# Barking at night issue



## robrymond (Sep 7, 2014)

We have a 5 month old puppy and aside from initial issues with peeing everywhere, for the last few months, things have been pretty good on the training front.

However, we have had some major issues the past few weeks with him not sleeping at night. He is in a crate and has never kicked up much fuss aside from the odd occasion.

I get home at 7am and walk him straight away. We've been on some really large, 2 mile hikes and he is off-lead running around. Then around 10am, I go to bed and he goes in his crate. Around 3pm each afternoon, I let him wee and drink and then back to sleep until 6ish.

My partner then arrives home and plays with him, and then he gets walked again, but not as far as morning. He just won't settle at night though now and the neighbours have been round to complain.

We changed his food a few weeks back gradually introducing Skinners Puppy which has more meat in it and less rubbish compared to Wagg which he was fed before. I'm worried this change has given him too much energy or we ain't exercising him enough but we only have so many hours in a day to do it!

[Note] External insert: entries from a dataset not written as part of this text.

-- ==== Sys2Proof/Machine/CopyBatch.lean ====
section
/-!
DEFINITION. Copies, batches, sync words, fences and cache operations: CPY, CPYG, BSEAL, BWAIT, SWINIT, FENCE, CPF, CWB,
CINV, ICINV (R227 to R231, R247 to R256), and the steps of the copy engine.
-/

namespace Sys2Proof.Machine

open ElemTy

/-! ### Issuing a copy (R247, R248, R250) -/

/-- The chunks of a row from byte `off` (R227): split at every 4 KiB boundary of the source, and of a raw copy's
destination. -/
def splitRow (src dst : Word) (raw : Bool) (n : Nat) : Nat → Nat → List Chunk
  | 0, _ => []
  | fuel + 1, off =>
    let k0 := min (n - off) (4096 - (src + BitVec.ofNat 64 off).toNat % 4096)
    let k := if raw then min k0 (4096 - (dst + BitVec.ofNat 64 off).toNat % 4096) else k0
    if n ≤ off then [] else { src := src, dst := dst, off := off, n := k } :: splitRow src dst raw n fuel (off + k)

/-- A sync word's offset is aligned and within the block's scratchpad (R248, R253). -/
def State.checkSync (s : State) (off : Word) : Except Exn Nat :=
  let b := (s.course s.curCourse).block
  if off.toNat % 16 ≠ 0 then .error (trapC tMisaligned off)
  else if (s.block b).spSize < off.toNat + 16 then .error (trapC tScratch off)
  else .ok off.toNat

/-- Copies queued on a core's engine (R227). -/
def State.copiesOn (s : State) (core : Nat) : Nat := (s.copies.filter fun y => y.core == core).length

/-- Enqueue a copy of the rows given as source and destination addresses, in the open batch. -/
def State.enqueueCopy (s : State) (o : Cp) (rows : List (Word × Word)) : Except Exn State := do
  let c := s.curCourse
  let sync ← if o.sw = 0 then .ok none else (s.checkSync (s.sreg o.sw.toNat)).map some
  if 64 ≤ s.copiesOn (s.coreOf c) then .error .stall
  else
    let raw := o.sub == 0
    .ok { s with
      copies := s.copies ++ [{
        course := c, core := s.coreOf c, batch := (s.course c).openBatch, srcSp := spaceOf o.sas, dstSp := spaceOf o.das, rowb := o.rowb.toNat
        todo := rows.flatMap fun e => splitRow e.1 e.2 raw o.rowb.toNat 40 0
        sync := sync, dec := if raw then none else some o.ty, scope := o.scope.toNat, hint := o.hint.toNat }] }

/-- n strides. -/
def strides (n : Nat) (v : Word) : Word := BitVec.ofNat 64 n * v

def execCpy (o : Cp) (s : State) : Host.Outcome State Fault Refusal :=
  seqInstr (.cpy o) (fun t =>
    t.enqueueCopy o ((List.range o.rows.toNat).map fun r =>
      (t.sreg o.sb.toNat + strides r (t.sreg o.sstr.toNat), t.sreg o.db.toNat + strides r (t.sreg o.dstr.toNat)))) s

def execCpyg (o : Cp) (s : State) : Host.Outcome State Fault Refusal :=
  seqInstr (.cpyg o) (fun t =>
    let ls := Mask.list (t.acted o.g)
    if ls.isEmpty then .ok t
    else
      t.enqueueCopy o (ls.zipIdx.flatMap fun e =>
        (List.range o.rows.toNat).map fun j =>
          (t.sreg o.sb.toNat + strides ((t.vreg o.idx.toNat e.1).toNat + j) (t.sreg o.sstr.toNat),
            t.sreg o.db.toNat + strides (e.2 * o.rows.toNat + j) (t.sreg o.dstr.toNat)))) s

/-! ### Performing a chunk (R227, R231, R249) -/

/-- Divide `n` bytes at `a` at 4 KiB boundaries. -/
def pagePieces (a : Word) : Nat → Nat → List (Word × Nat)
  | 0, _ => []
  | fuel + 1, n =>
    let k := min n (4096 - a.toNat % 4096)
    if n = 0 then [] else (a, k) :: pagePieces (a + BitVec.ofNat 64 k) fuel (n - k)

/-- Check an access of a copy engine for course `c` up to R235 order 9 (R248): IO pages are refused, formatted pages pass as
codes. -/
def State.copyLoc (s : State) (c : Nat) (sp : Space) (a : Word) (n : Nat) (wr : Bool) : Except Exn Loc :=
  let q : Need := { n := n, rd := !wr, wr := wr, align := some 0, raw := true }
  if sp == .gen then
    match s.walkChecked (s.ctxOf c) (s.launchIx c) a q with
    | .error e => .error e
    | .ok f =>
      if f.pol = 3 then .error (trapC tProtection a 8)
      else s.resolveGen (s.ctxOf c) (s.launchIx c) a q
  else s.resolvePad (s.course c).block sp a q

/-- The places of a span given in pieces: those that a chunk under way has already, or as translation gives them now (R220). -/
def State.spanLocs (s : State) (c : Nat) (sp : Space) (wr : Bool) (kept : Option Span) (ps : List (Word × Nat)) : Except Exn Span :=
  match kept with
  | some ls => .ok ls
  | none => ps.mapM fun e => (s.copyLoc c sp e.1 e.2 wr).map fun l => (l, e.2)
/-- R235 orders 10 and 11 of a span. -/
def State.spanReach (s : State) (y : Copy) (wr : Bool) (ps : List (Word × Nat)) (ls : Span) : Except Exn Unit :=
  (collect ((ps.zip ls).map fun e =>
    s.reach y.course (e.2.1.far y.scope) e.1.1 { n := e.2.2, rd := !wr, wr := wr, raw := true } e.2.1)).map fun _ => ()

/-- A byte that chunk number `mine` of copy `y` writes at a place: through L2, as HINT says on a miss (R223, R247); under STREAM in
its course's copy there. -/
def State.engineStore (s : State) (y : Copy) (mine : Option Nat) (v : Byte) : Loc → State
  | .pad b off =>
    let r := s.raceShadows (.course y.course 0) 0 mine (.pad b off) [v]
    r.2.storePad b off r.1
  | .phys f =>
    let ln := f.pa / 128
    let r := s.raceShadows (.course y.course 0) f.pol mine (.phys f.pa) [v]
    let t := r.2.fillAt (dieOf y.core) y.hint ln 0
    let v := r.1.headD v
    if f.pol = 2 then r.2.setMemByte f.pa v
    else if f.pol = 1 then t.as (.course y.course 0) fun t => t.putStream false y.hint f.pa [v]
    else if t.inL2 ln then
      let u := t.setWbByte f.pa v
      { u with tags := Cells.update {} u.tags ln fun g => { g with due := 0, die := dieOf y.core } }
    else { t.setMemByte f.pa v with stamps := Cells.set (0, 0) t.stamps ln (t.nextStamp ln, t.nextStamp ln) }

/-- The bytes of a span, one by one. -/
def spanBytes : Span → List Loc
  | [] => []
  | (l, n) :: rest => (List.range n).map l.shift ++ spanBytes rest
/-- The bytes at places that are no device registers, as copy `y` reads them. -/
def State.spanRead (s : State) (y : Copy) (ls : Span) : List Byte := (spanBytes ls).map fun l => s.engineByte y.course (l.far y.scope) l
/-- Write those bytes of a span whose number `p` holds of. -/
def State.spanWrite (s : State) (y : Copy) (mine : Option Nat) (p : Nat → Bool) (ls : Span) (bs : List Byte) : State :=
  (((spanBytes ls).zip bs).zipIdx.filter fun e => p e.2).foldl (fun s e => s.engineStore y mine e.1.2 e.1.1) s
/-- What of `n` bytes at an address lies in a line. -/
def inLine (pa n ln : Nat) : Nat × Nat := (max pa (128 * ln), min (pa + n) (128 * ln + 128) - max pa (128 * ln))
/-- Granules and words written whole are no longer poisoned (R387), of a STREAM page in the course's copy. -/
def State.spanCover (s : State) (c : Nat) (ls : Span) : State :=
  ls.foldl (fun s e =>
    match e.1 with
    | .phys f =>
      ((List.range e.2).map fun i => (f.pa + i) / 128).eraseDups.foldl (fun s ln =>
        let q := inLine f.pa e.2 ln
        let sound (g : Nat) : Bool := (wholeGranules q.1 q.2).contains g
        match (if f.pol = 1 then { s with cur := Agent.course c 0 }.streamCopy ln else none) with
        | some x => s.setStream { x with bad := (x.bad.1 && !sound (2 * ln), x.bad.2 && !sound (2 * ln + 1)) }
        | none => s.coverPoison f.pol q.1 q.2) s
    | .pad b off => s.modBlock b fun x =>
      { x with spPoison := x.spPoison.filter fun w => !(decide (off ≤ 4 * w.1) && decide (4 * w.1 + 4 ≤ off + e.2)) }) s
/-- The lines of a span that the order of R285 places: of WB pages, and of STREAM pages where the copy writes them back at its
scope. -/
def Copy.orderedLines (y : Copy) (ls : Span) : List Nat :=
  (ls.flatMap fun e =>
    match e.1 with
    | .phys f => if f.pol = 0 ∨ (f.pol = 1 ∧ isFar y.scope f.pa) then e.1.lines e.2 else []
    | .pad _ _ => []).eraseDups
/-- The latest timestamp of stores to a span, and those lines. -/
def State.spanStamp (s : State) (y : Copy) (ls : Span) : Nat × List Nat :=
  let pads := ls.foldl (fun t e => match e.1 with | .pad b off => max t (s.padStamp b off e.2).1 | .phys _ => t) 0
  ((y.orderedLines ls).foldl (fun t ln => max t (s.stamp ln).1) pads, y.orderedLines ls)
/-- R248: what a copy at POOL or SYSTEM scope wrote to the pooled tier and to host memory is performed there. -/
def State.spanPerform (s : State) (y : Copy) (ls : Span) : State :=
  ((y.orderedLines ls).foldl (fun s ln =>
    match { s with cur := Agent.course y.course 0 }.streamCopy ln with
    | some x => if isFar y.scope (128 * ln) then s.writeStream x else s
    | none => s) s).performAt y.scope

/-- What a chunk writes: where it reads and writes, the bytes and flags of each unit, the lines that its reads bring into L2, and
what of it lies behind a 4 KiB boundary of the destination. -/
structure ChunkPlan where
  src : Span
  locs : Span
  units : List (List Byte × BitVec 6)
  lines : List Nat
  rest : Option Chunk := none
deriving DecidableEq, Repr, Inhabited
/-- Bytes that it counts. -/
def ChunkPlan.bytes (p : ChunkPlan) : List Byte := p.units.flatMap (·.1)
/-- Bytes of a unit. -/
def ChunkPlan.width (p : ChunkPlan) : Nat := max 1 (p.units.headD ([], 0)).1.length
/-- The places that a chunk under way has. -/
def Chunk.kept (h : Chunk) (f : Span × Span → Span) : Option Span := if h.begun then some (f h.places) else none
/-- The lines that reads of a span bring into L2. -/
def nearLines (scope : Nat) (ls : Span) : List Nat := (ls.flatMap fun e => if e.1.far scope then [] else e.1.lines e.2).eraseDups

/-- A raw chunk. -/
def State.rawChunk (s : State) (y : Copy) (h : Chunk) : Except Exn ChunkPlan := do
  let from' := pagePieces (h.src + BitVec.ofNat 64 h.off) 3 h.n
  let src ← s.spanLocs y.course y.srcSp false (h.kept (·.1)) from'
  s.spanReach y false from' src
  let dest := pagePieces (h.dst + BitVec.ofNat 64 h.off) 3 h.n
  let dst ← s.spanLocs y.course y.dstSp true (h.kept (·.2)) dest
  s.spanReach y true dest dst
  .ok { src := src, locs := dst, units := (s.spanRead y src).map fun v => ([v], 0), lines := nearLines y.scope src }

It has got to the point where we don't know what to do. Now the neighbours have complained it is serious. My partner has had to sleep downstairs for the last two nights to try and keep him quiet.


----------



## EmilyB (Mar 29, 2009)

I would bring the crate into your bedroom, he will probably be much happier.


----------



## robrymond (Sep 7, 2014)

EmilyB said:


> I would bring the crate into your bedroom, he will probably be much happier.


Great idea BUT we have a cat and they don't get on. At the moment, the cats 'space' is upstairs. I don't want him to feel threatened, plus the fact the dog gets a sniff/hears the cat outside the lounge door and he barks.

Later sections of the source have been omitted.